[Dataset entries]
----------------

-- ==== Sys2Proof/Safety.lean ====
section
/-!
DEFINITION. Sys2Proof/Safety.lean: the terms claims are stated in: when an instruction goes on, what a completed instruction
leaves, what stays as it was, and the states every step leaves.
-/
namespace Sys2Proof.Machine
open Sys2Proof

/-- Core `c` has the turn for slot `k`, which holds thread `t`, and every check before the instruction passes: its
windows, privilege, slot, registers, pending destinations and special operands (R23, R24, R27, R138). -/
def Goes (i : Instr) (s : State) (c k : Nat) (t : Thread) : Prop :=
  s.current = some (c, k, t) ∧ s.precheck i c k t = .go

/-- No field of the instruction names a special operand (R19). -/
def plainFields (f : Fields) : Prop := f.sd = false ∧ f.sa = false ∧ f.sb = false

/-- The windows of the operations from before are one instruction shorter (R23); `n` bounds their identities. -/
def shortOps (ops : List Op) (n : Nat) : List Op :=
  ops.map (fun o => if o.id < n then { o with left := o.left - 1 } else o)

/-- A thread whose instruction has completed and which goes on at `pc`. -/
def Thread.done (t : Thread) (pc n : Nat) : Thread :=
  { t with pc := pc, since := 0, want := none, answer := none, declined := none, part := [], ops := shortOps t.ops n }

/-- The register file after register `n` of the thread is written: a write of g0 is discarded (R129). -/
def Thread.putG (t : Thread) (rf : SMap TWord) (n : Nat) (v : TWord) : SMap TWord :=
  if n = 0 then rf else SMap.set rf (t.entry n) v

/-- The state in which nothing has changed but the register file of core `c` and the thread in its slot `k`. -/
def State.withThread (s : State) (c k : Nat) (t : Thread) (rf : SMap TWord) : State :=
  s.setCore c { s.core c with rf := rf, slots := SMap.set (s.core c).slots k ⟨((s.core c).slot k).inc, .live t⟩ }

/-- The state after an instruction that writes `v` to register `n` and goes on at `pc`; nothing else has changed. -/
def State.wrote (s : State) (c k : Nat) (t : Thread) (n : Nat) (v : TWord) (pc : Nat) : State :=
  s.withThread c k (t.done pc s.nextId) (t.putG (s.core c).rf n v)

/-- The state after an instruction that writes no register and goes on at `pc`; nothing else has changed. -/
def State.moved (s : State) (c k : Nat) (t : Thread) (pc : Nat) : State :=
  s.withThread c k (t.done pc s.nextId) (s.core c).rf

/-- The instruction of slot `k` has completed in the state and its thread goes on at `pc`. -/
def State.completed (s : State) (c k pc n : Nat) : State := s.modThread c k (fun t => t.done pc n)

/-- Every step leaves this: the core that has the turn is not dead, the slot is the one that the core issues from in this cycle, and
it holds a ready thread, unless the core turns over the bound slots of a deterministic launch (R225, R226, R248). -/
def State.TurnOk (s : State) : Prop :=
  ∀ c k, s.cur = some (c, k) →
    (s.core c).dead = false ∧ (s.boundSlots c = none → ∃ t, s.thread? c k = some t ∧ t.run = .ready) ∧ s.issueSlot c = some k

/-- What a run must not do unnoticed: memory, registers, local windows, tiles and every tenant's registers are as before. -/
def State.SameStores (s t : State) : Prop :=
  t.mem = s.mem ∧ t.tenants = s.tenants ∧ t.clusters = s.clusters ∧
    ∀ c, (t.core c).rf = (s.core c).rf ∧ (t.core c).win = (s.core c).win ∧ (t.core c).tiles = (s.core c).tiles ∧
      (t.core c).fmt = (s.core c).fmt ∧ (t.core c).mx = (s.core c).mx ∧ (t.core c).banks = (s.core c).banks

/-- The registers of a thread other than its window: pointers, segments, status, trap registers, privilege, task. -/
def Thread.SameRegs (t u : Thread) : Prop :=
  u.ptrs = t.ptrs ∧ u.segs = t.segs ∧ u.fpstat = t.fpstat ∧ u.trap = t.trap ∧ u.priv = t.priv ∧ u.task = t.task ∧
    u.window = t.window ∧ u.scopes = t.scopes ∧ u.hbmiss = t.hbmiss ∧ u.reply = t.reply

/-! ### What the statements say of whole families -/

/-- The first operand of a two- or three-address instruction (R149). -/
def State.opX (s : State) (c : Nat) (t : Thread) (f : Fields) : TWord :=
  if f.three then s.getG c t f.a else s.getG c t f.d

/-- Its second operand (R149). -/
def State.opY (s : State) (c : Nat) (t : Thread) (f : Fields) : TWord :=
  if f.three then s.getG c t f.b else s.getG c t f.a

/-- Wherever its checks pass and it names no special operand, the instruction completes: gd takes `g` of the registers d, a
and b (b zero where it has none), and nothing else changes. -/
def Computes (mk : Fields → Instr) (g : Fields → TWord → TWord → TWord → TWord) : Prop :=
  ∀ f s c k t, plainFields f → Goes (mk f) s c k t →
    exec (mk f) s = .next (s.wrote c k t f.d
      (g f (s.getG c t f.d) (s.getG c t f.a) (if f.three then s.getG c t f.b else TWord.zero)) s.next)

/-- The same for an instruction of two operands x and y: the result carries both taints. -/
def Computes2 (mk : Fields → Instr) (g : Fields → Word → Word → Word) : Prop :=
  ∀ f s c k t, plainFields f → Goes (mk f) s c k t →
    exec (mk f) s = .next (s.wrote c k t f.d
      ⟨g f (s.opX c t f).v (s.opY c t f).v, (s.opX c t f).t || (s.opY c t f).t⟩ s.next)

/-- Wherever its checks pass, the instruction completes with the effect `body`, and its thread's windows are one shorter. -/
def Completes (i : Instr) (body : Nat → Nat → Thread → State → State) : Prop :=
  ∀ s c k t, Goes i s c k t → exec i s = .next ((body c k t s).shortened c k t.pc s.nextId)

/-- The low 32 bits of a word, sign- or zero-extended. -/
def low32 (signed : Bool) (x : Word) : Word :=
  if signed then (x.setWidth 32).signExtend 64 else (x.setWidth 32).setWidth 64

/-- An operand as .w and .u make it (R149). -/
def red149 (f : Fields) (x : Word) : Word := if modW f then low32 (!modU f) x else x

/-- A result as .w writes it (R149). -/
def res149 (f : Fields) (x : Word) : Word := if modW f then low32 true x else x

/-! ### Floating point and vector groups -/

/-- The state after an instruction that writes `vs` to registers `n`, `n + 1`, …, raises the flags `fl` and goes on. -/
def State.flagged (s : State) (c k : Nat) (t : Thread) (n : Nat) (vs : List TWord) (fl : Nat) : State :=
  ((s.setGs c t n vs).raiseFlags c k t.pc 0 fl).completed c k s.next s.nextId

/-- Wherever its checks pass and it names no special operand, the scalar form writes to gd the element `g` of the registers d,
a and b, sign- or zero-extended, with the taints of the registers it reads, and raises the flags of `g` (R168). -/
def ScalarForm (mk : Fields → Instr) (useD useB : Fields → Bool) (g : Fields → Nat → Nat → Nat → FRes) : Prop :=
  ∀ f s c k t, plainFields f → Goes (mk f) s c k t →
    let x := s.getG c t f.d
    let y := s.getG c t f.a
    let z := if f.three then s.getG c t f.b else TWord.zero
    let r := g f x.v.toNat y.v.toNat z.v.toNat
    exec (mk f) s = .next (s.flagged c k t f.d
      [⟨elemWord f.hi r.1, y.t || (useD f && x.t) || (useB f && z.t)⟩] r.2)

/-- A result `ws` with the flags `fl` is lane by lane what `g` makes of the lanes, of `w` bits, of three groups (R158). -/
def LaneResult (w : Nat) (g : Nat → Nat → Nat → FRes) (d a b ws : List TWord) (fl : Nat) : Prop :=
  ws.length = 8 ∧
  (∀ i, i < 512 / w → groupLane w ws i = (g (groupLane w d i) (groupLane w a i) (groupLane w b i)).1 % 2 ^ w) ∧
  (∀ n, fl.testBit n = true ↔
    ∃ i, i < 512 / w ∧ ((g (groupLane w d i) (groupLane w a i) (groupLane w b i)).2).testBit n = true)

/-- Wherever its checks pass, the lane-wise form writes a group that is lane by lane what `g` makes of the groups d, a and
b, register by register with the taints of those it reads, raises the flags of all lanes, and changes nothing else. -/
def LaneWise (mk : Fields → Instr) (w : Fields → Nat) (useD : Fields → Bool)
    (g : Fields → Nat → Nat → Nat → FRes) : Prop :=
  ∀ f s c k t, Goes (mk f) s c k t →
    let x := s.getGs c t f.d 8
    let y := s.getGs c t f.a 8
    let z := if f.three then s.getGs c t f.b 8 else List.replicate 8 TWord.zero
    ∃ ws fl, exec (mk f) s = .next (s.flagged c k t f.d ws fl) ∧
      LaneResult (w f) (g f) x y z ws fl ∧
      ∀ j, j < 8 → (nthD ws j TWord.zero).t =
        ((nthD y j TWord.zero).t || (useD f && (nthD x j TWord.zero).t) || (f.three && (nthD z j TWord.zero).t))

/-! ### Memory instructions -/

/-- The state after an instruction that begins the operation `o` and goes on: the thread holds the operation as its youngest,
with a new identity, and its first request `ev` has been posted; nothing else has changed. -/
def State.started (s : State) (c k : Nat) (t : Thread) (o : Op) (ev : Instr) : State :=
  ({ s.withThread c k { t.done s.next s.nextId with ops := shortOps t.ops s.nextId ++ [{ o with id := s.nextId, born := s.now }] }
      (s.core c).rf with nextId := s.nextId + 1 } : State).post [evt ev [c, k, s.nextId]]

/-- The state after an instruction, its operands read in `s'`, goes on and tries to perform the store operation `o`. -/
def State.begun (s' : State) (c k : Nat) (t : Thread) (n : Nat) (o : Op) : State :=
  ((s'.finish c k).startOp c k o).shortened c k t.pc n

/-- The state after an instruction that raises a trap at its own address; its windows are one shorter. -/
def State.trapped (s : State) (c k : Nat) (t : Thread) (code : Nat) (addr aux : Word) : State :=
  (s.raise c k code addr aux).shortened c k t.pc s.nextId

/-- The offset an instruction with one global operand names, and the access it makes there (R50). -/
def State.gOff (s : State) (c : Nat) (t : Thread) (f : Fields) : Nat := gOffset (s.getG c t f.a).v f.imm
def gAccess (t : Thread) (f : Fields) (off size : Nat) (v : TWord) : Access := Access.at (vaOf t f.hi off) size v

/-- With a global operand (R37, R50): the first check that fails traps and nothing else happens; otherwise `post`. -/
def GlobalForm (mk : Fields → Instr) (size : Fields → Nat) (right : Char)
    (post : Fields → State → Nat → Nat → Thread → Nat → State) : Prop :=
  ∀ f s c k t, Goes (mk f) s c k t →
    (memG t f.hi (s.gOff c t f) (size f) right = none →
      exec (mk f) s = .next (post f s c k t (s.gOff c t f))) ∧
    (∀ code addr aux, memG t f.hi (s.gOff c t f) (size f) right = some (code, addr, aux) →
      exec (mk f) s = .next (s.trapped c k t code addr aux))

/-- An atomic (R65): the operation holds b and gd as they are at issue; gd is pending until it completes. -/
def AtomicForm (mk : Fields → Instr) : Prop :=
  ∀ f s c k t, plainFields f → Goes (mk f) s c k t →
    (memG t f.hi (s.gOff c t f) (sizeBytes f.lo) 'A' = none →
      exec (mk f) s = .next (s.started c k t
        { Op.new (mk f) t .amo .glob f.la with
          seg := f.hi, off := s.gOff c t f, acc := [gAccess t f (s.gOff c t f) (sizeBytes f.lo) TWord.zero], pend := [f.d],
          ataint := (s.getG c t f.a).t, data := [if f.three then s.getG c t f.b else TWord.zero, s.getG c t f.d],
          acq := f.fx % 2 = 1, rel := f.fx / 2 % 2 = 1, lane := taskLane t.task, seq := t.amoSeq } .l2Request)) ∧
    (∀ code addr aux, memG t f.hi (s.gOff c t f) (sizeBytes f.lo) 'A' = some (code, addr, aux) →
      exec (mk f) s = .next (s.trapped c k t code addr aux))

/-- With a local operand (R37, R136): the first check that fails traps and nothing else happens; while the target's window
changes the thread waits (R111); otherwise `post`. -/
def LocalForm (mk : Fields → Instr) (size : Fields → Nat)
    (post : Fields → State → Nat → Nat → Thread → Nat → Nat → State) : Prop :=
  ∀ f s c k t, Goes (mk f) s c k t →
    (∀ tc off, s.memLAt t (t.ptr f.a).v (size f) = .ok (tc, off) → (s.core tc).shut = false →
      exec (mk f) s = .next (post f s c k t tc off)) ∧
    (∀ tc off, s.memLAt t (t.ptr f.a).v (size f) = .ok (tc, off) → (s.core tc).shut = true →
      exec (mk f) s = .next ((s.park c k (.pool tc)).shortened c k t.pc s.nextId)) ∧
    (∀ code addr aux, s.memLAt t (t.ptr f.a).v (size f) = .error (code, addr, aux) →
      exec (mk f) s = .next (s.trapped c k t code addr aux))

/-- The thread with its pointer register moved on by `n` bytes (R134, R136). -/
def Thread.moved (t : Thread) (p : Nat) (n : Int) : Thread :=
  { t with ptrs := setNth t.ptrs p { t.ptr p with v := advancePtr (t.ptr p).v n } }

/-! ### Instructions that answer with a value -/

/-- The state after an instruction whose other effects have led to `u` writes `v` to the register d names, or pushes it to
the special operand it names, and goes on. -/
def State.answers (u s : State) (c k : Nat) (t : Thread) (f : Fields) (v : TWord) : State :=
  (u.writeReg c k t f.d f.sd v).completed c k s.next s.nextId

/-- The instruction waits, and will run afresh: its thread is parked for `w` in the state `u`. -/
def State.waits (u s : State) (c k : Nat) (t : Thread) (w : Wait) : State :=
  (u.park c k w).shortened c k t.pc s.nextId

/-- The state after view instruction `i` has sent its request to Chord: the request is queued with the address to go on at
and the operands `v`, and the thread waits for the answer, with its place at the special operands the instruction names (R75, R82). -/
def State.chordAsked (s : State) (i : Instr) (c k : Nat) (t : Thread) (v : Vals) : State :=
  let l := i.specialReads ++ i.specialWrites
  ({ s.withThread c k { t with
      run := .wait (.chord s.nextId), want := some (if l = [] then .chord s.nextId else .operands l), since := s.tick + 1 }
      (s.core c).rf with
      nextId := s.nextId + 1, tick := s.tick + 1,
      vreqs := s.vreqs ++ [⟨s.nextId, c, k, i, s.next, false, [], 0, 0, [v.d, v.a, v.b]⟩] } : State).post
    [evt .viewOpRequest [s.nextId]]

/-- View instruction `i` asks Chord, or first waits for its thread's accesses through the same handle (R80). -/
def ViewAsks (mk : Fields → Instr) : Prop :=
  ∀ f s c k t, Goes (mk f) s c k t →
    let v := (s.readVals (mk f) c k t f).1
    let busy := (match viewHandle (mk f) v with
      | some h => s.viewPending c k t h
      | none => false)
    (busy = false → exec (mk f) s = .next (s.chordAsked (mk f) c k t (s.readVals (mk f) c k t f).1)) ∧
    (busy = true → exec (mk f) s = .next (s.waits s c k t .steps))
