-- ==== Sys2Proof/Certificates/Slice0/Obligations.lean ====
section
/-!
DEFINITION. Sys2Proof/Certificates/Slice0/Obligations.lean: the statements for the provers. Each docstring names the rules of
spec/ that the statement formalises.
-/
open Sys2Proof Sys2Proof.Machine

/-! ### Integer arithmetic and control flow -/

/-- R151, R149, R38: every integer instruction writes its function of its operands to gd, with the taints of the
operands it reads, and changes nothing else; NOP writes nothing. -/
def Obligations.IntegerForms : Prop :=
  Computes2 .add addW ∧ Computes2 .sub subW ∧ Computes2 .mul mulW ∧ Computes2 .mulh mulhW ∧ Computes2 .div divW ∧
  Computes2 .rem remW ∧ Computes2 .andOp andW ∧ Computes2 .orOp orW ∧ Computes2 .xor xorW ∧ Computes2 .andn andnW ∧
  Computes2 .shl shlW ∧ Computes2 .shr shrW ∧ Computes2 .sar sarW ∧ Computes2 .minOp minW ∧ Computes2 .maxOp maxW ∧
  Computes2 .cmpeq cmpeqW ∧ Computes2 .cmpne cmpneW ∧ Computes2 .cmplt cmpltW ∧ Computes2 .cmple cmpleW ∧
  (∀ f s c k t, Goes (.nop f) s c k t → exec (.nop f) s = .next (s.moved c k t s.next)) ∧
  Computes .mov (fun _ _ a _ => a) ∧
  Computes .movk (fun f _ _ _ => ⟨w64i f.imm, false⟩) ∧
  Computes .movkh (fun f d _ _ => ⟨w64 ((w64i f.imm).toNat % 2 ^ 32 * 2 ^ 32 + d.v.toNat % 2 ^ 32), d.t⟩) ∧
  Computes .addk (fun f d _ _ => ⟨addW f d.v (w64i f.imm), d.t⟩) ∧
  Computes .neg (fun f _ a _ => ⟨negW f a.v, a.t⟩) ∧
  Computes .notOp (fun _ _ a _ => ⟨~~~a.v, a.t⟩) ∧
  Computes .shlk (fun f d _ _ => ⟨shlW f d.v (w64i f.imm), d.t⟩) ∧
  Computes .shrk (fun f d _ _ => ⟨shrW f d.v (w64i f.imm), d.t⟩) ∧
  Computes .sark (fun f d _ _ => ⟨sarW f d.v (w64i f.imm), d.t⟩) ∧
  Computes .clz (fun f _ a _ => ⟨clzW f a.v, a.t⟩) ∧
  Computes .popc (fun f _ a _ => ⟨popcW f a.v, a.t⟩) ∧
  Computes .bfx (fun f _ a _ => ⟨bfxW f a.v, a.t⟩) ∧
  Computes .bfi (fun f d a _ => ⟨bfiW f d.v a.v, d.t || a.t⟩) ∧
  Computes .sext (fun f d _ _ => ⟨sextW f d.v, d.t⟩) ∧
  (∀ f s c k t, plainFields f → f.three = true → Goes (.sel f) s c k t →
    exec (.sel f) s = .next (s.wrote c k t f.d
      ⟨if (s.getG c t f.d).v ≠ 0 then (s.getG c t f.a).v else (s.getG c t f.b).v,
       (s.getG c t f.d).t || (s.getG c t f.a).t || (s.getG c t f.b).t⟩ s.next))

/-- R149, R151, R152: the functions of the integer instructions, said as operations on bit vectors: .w reduces the operands to
their low 32 bits, the operation is performed, and the low 32 bits of its result are written sign-extended; division and
remainder by zero, the overflowing signed quotient, and the quotient and remainder otherwise. -/
def Obligations.IntegerMeaning : Prop :=
  (∀ (f : Fields) (x y : Word),
     addW f x y = res149 f (red149 f x + red149 f y) ∧
     subW f x y = res149 f (red149 f x - red149 f y) ∧
     mulW f x y = res149 f (red149 f x * red149 f y) ∧
     mulhW f x y = (if modU f then (x.setWidth 128 * y.setWidth 128).extractLsb' 64 64
                    else (x.signExtend 128 * y.signExtend 128).extractLsb' 64 64) ∧
     negW f y = res149 f (-red149 f y) ∧
     shlW f x y = res149 f (x <<< (y.toNat % (if modW f then 32 else 64))) ∧
     shrW f x y = res149 f ((if modW f then low32 false x else x) >>> (y.toNat % (if modW f then 32 else 64))) ∧
     sarW f x y = res149 f ((if modW f then low32 true x else x).sshiftRight (y.toNat % (if modW f then 32 else 64))) ∧
     (cmpeqW f x y = if red149 f x = red149 f y then 1 else 0) ∧
     (cmpltW f x y = if (if modU f then (red149 f x).ult (red149 f y) else (red149 f x).slt (red149 f y)) then 1 else 0) ∧
     (cmpleW f x y = if (if modU f then (red149 f x).ule (red149 f y) else (red149 f x).sle (red149 f y)) then 1 else 0)) ∧
  (∀ (f : Fields) (x y : Word),
     (red149 f y = 0 → divW f x y = allOnes ∧ remW f x y = res149 f (red149 f x)) ∧
     (modU f = true → red149 f y ≠ 0 →
       divW f x y = res149 f (red149 f x / red149 f y) ∧ remW f x y = res149 f (red149 f x % red149 f y)) ∧
     (modU f = false → red149 f y ≠ 0 →
       divW f x y = res149 f ((red149 f x).sdiv (red149 f y)) ∧ remW f x y = res149 f ((red149 f x).srem (red149 f y))))
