-- ==== Sys2Proof/Laws/Vector.lean ====
section
/-!
SUPPORT. Sys2Proof/Laws/Vector.lean: the lanes of a packed word and the flags of all of them.
-/
namespace Sys2Proof.Machine
open Sys2Proof

/-- Packed lanes stay within their bits. -/
theorem packLanes_lt (w n : Nat) (g : Nat → FRes) : (packLanes w n g).1 < 2 ^ (w * n) := by
  induction n with
  | zero => simp [packLanes]
  | succ k ih =>
    simp only [packLanes]
    have h : (g k).1 % 2 ^ w < 2 ^ w := Nat.mod_lt _ (Nat.two_pow_pos w)
    have : 2 ^ (w * (k + 1)) = 2 ^ (w * k) * 2 ^ w := by rw [Nat.mul_succ, Nat.pow_add]
    rw [this]
    nlinarith [Nat.two_pow_pos (w * k)]

/-- Lane `i` of packed lanes. -/
theorem laneOf_packLanes (w n : Nat) (g : Nat → FRes) (i : Nat) (h : i < n) :
    laneOf w i (packLanes w n g).1 = (g i).1 % 2 ^ w := by
  induction n with
  | zero => cases h
  | succ k ih =>
    simp only [packLanes, laneOf]
    have hk := packLanes_lt w k g
    by_cases hi : i = k
    · subst hi
      rw [Nat.add_mul_div_right _ _ (Nat.two_pow_pos _), Nat.div_eq_of_lt hk, Nat.zero_add, Nat.mod_mod]
    · have hik : i < k := by omega
      have e : (g k).1 % 2 ^ w * 2 ^ (w * k) = 2 ^ (w * i) * (2 ^ w * ((g k).1 % 2 ^ w * 2 ^ (w * (k - i - 1)))) := by
        have : w * k = w * i + (w + w * (k - i - 1)) := by
          have : k = i + (1 + (k - i - 1)) := by omega
          conv_lhs => rw [this, Nat.mul_add, Nat.mul_add, Nat.mul_one]
        rw [this, Nat.pow_add, Nat.pow_add]; ring
      rw [e, Nat.add_mul_div_left _ _ (Nat.two_pow_pos _), Nat.add_mul_mod_self_left]
      exact ih hik

/-- A flag of packed lanes is a flag of one of them. -/
theorem packLanes_flags (w n : Nat) (g : Nat → FRes) (b : Nat) :
    (packLanes w n g).2.testBit b = true ↔ ∃ i, i < n ∧ (g i).2.testBit b = true := by
  induction n with
  | zero => simp [packLanes]
  | succ k ih =>
    simp only [packLanes, flOr]
    rw [show Nat.lor (packLanes w k g).2 (g k).2 = (packLanes w k g).2 ||| (g k).2 from rfl, Nat.testBit_or,
      Bool.or_eq_true, ih]
    constructor
    · rintro (⟨i, hi, h⟩ | h)
      · exact ⟨i, by omega, h⟩
      · exact ⟨k, by omega, h⟩
    · rintro ⟨i, hi, h⟩
      by_cases e : i = k
      · subst e; exact .inr h
      · exact .inl ⟨i, by omega, h⟩

/-- The flags of a list of results. -/
theorem foldl_flags {α : Type} (l : List (α × Nat)) (m b : Nat) :
    (l.foldl (fun m r => flOr m r.2) m).testBit b = true ↔ m.testBit b = true ∨ ∃ r ∈ l, r.2.testBit b = true := by
  induction l generalizing m with
  | nil => simp
  | cons x r ih =>
    rw [List.foldl_cons, ih]
    rw [show flOr m x.2 = m ||| x.2 from rfl, Nat.testBit_or]
    simp [or_assoc]

end Sys2Proof.Machine
end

----------------

• _Problem description_
Determine how many lines in the data above include the word "toNat", and state that number only.

• _The answer_
5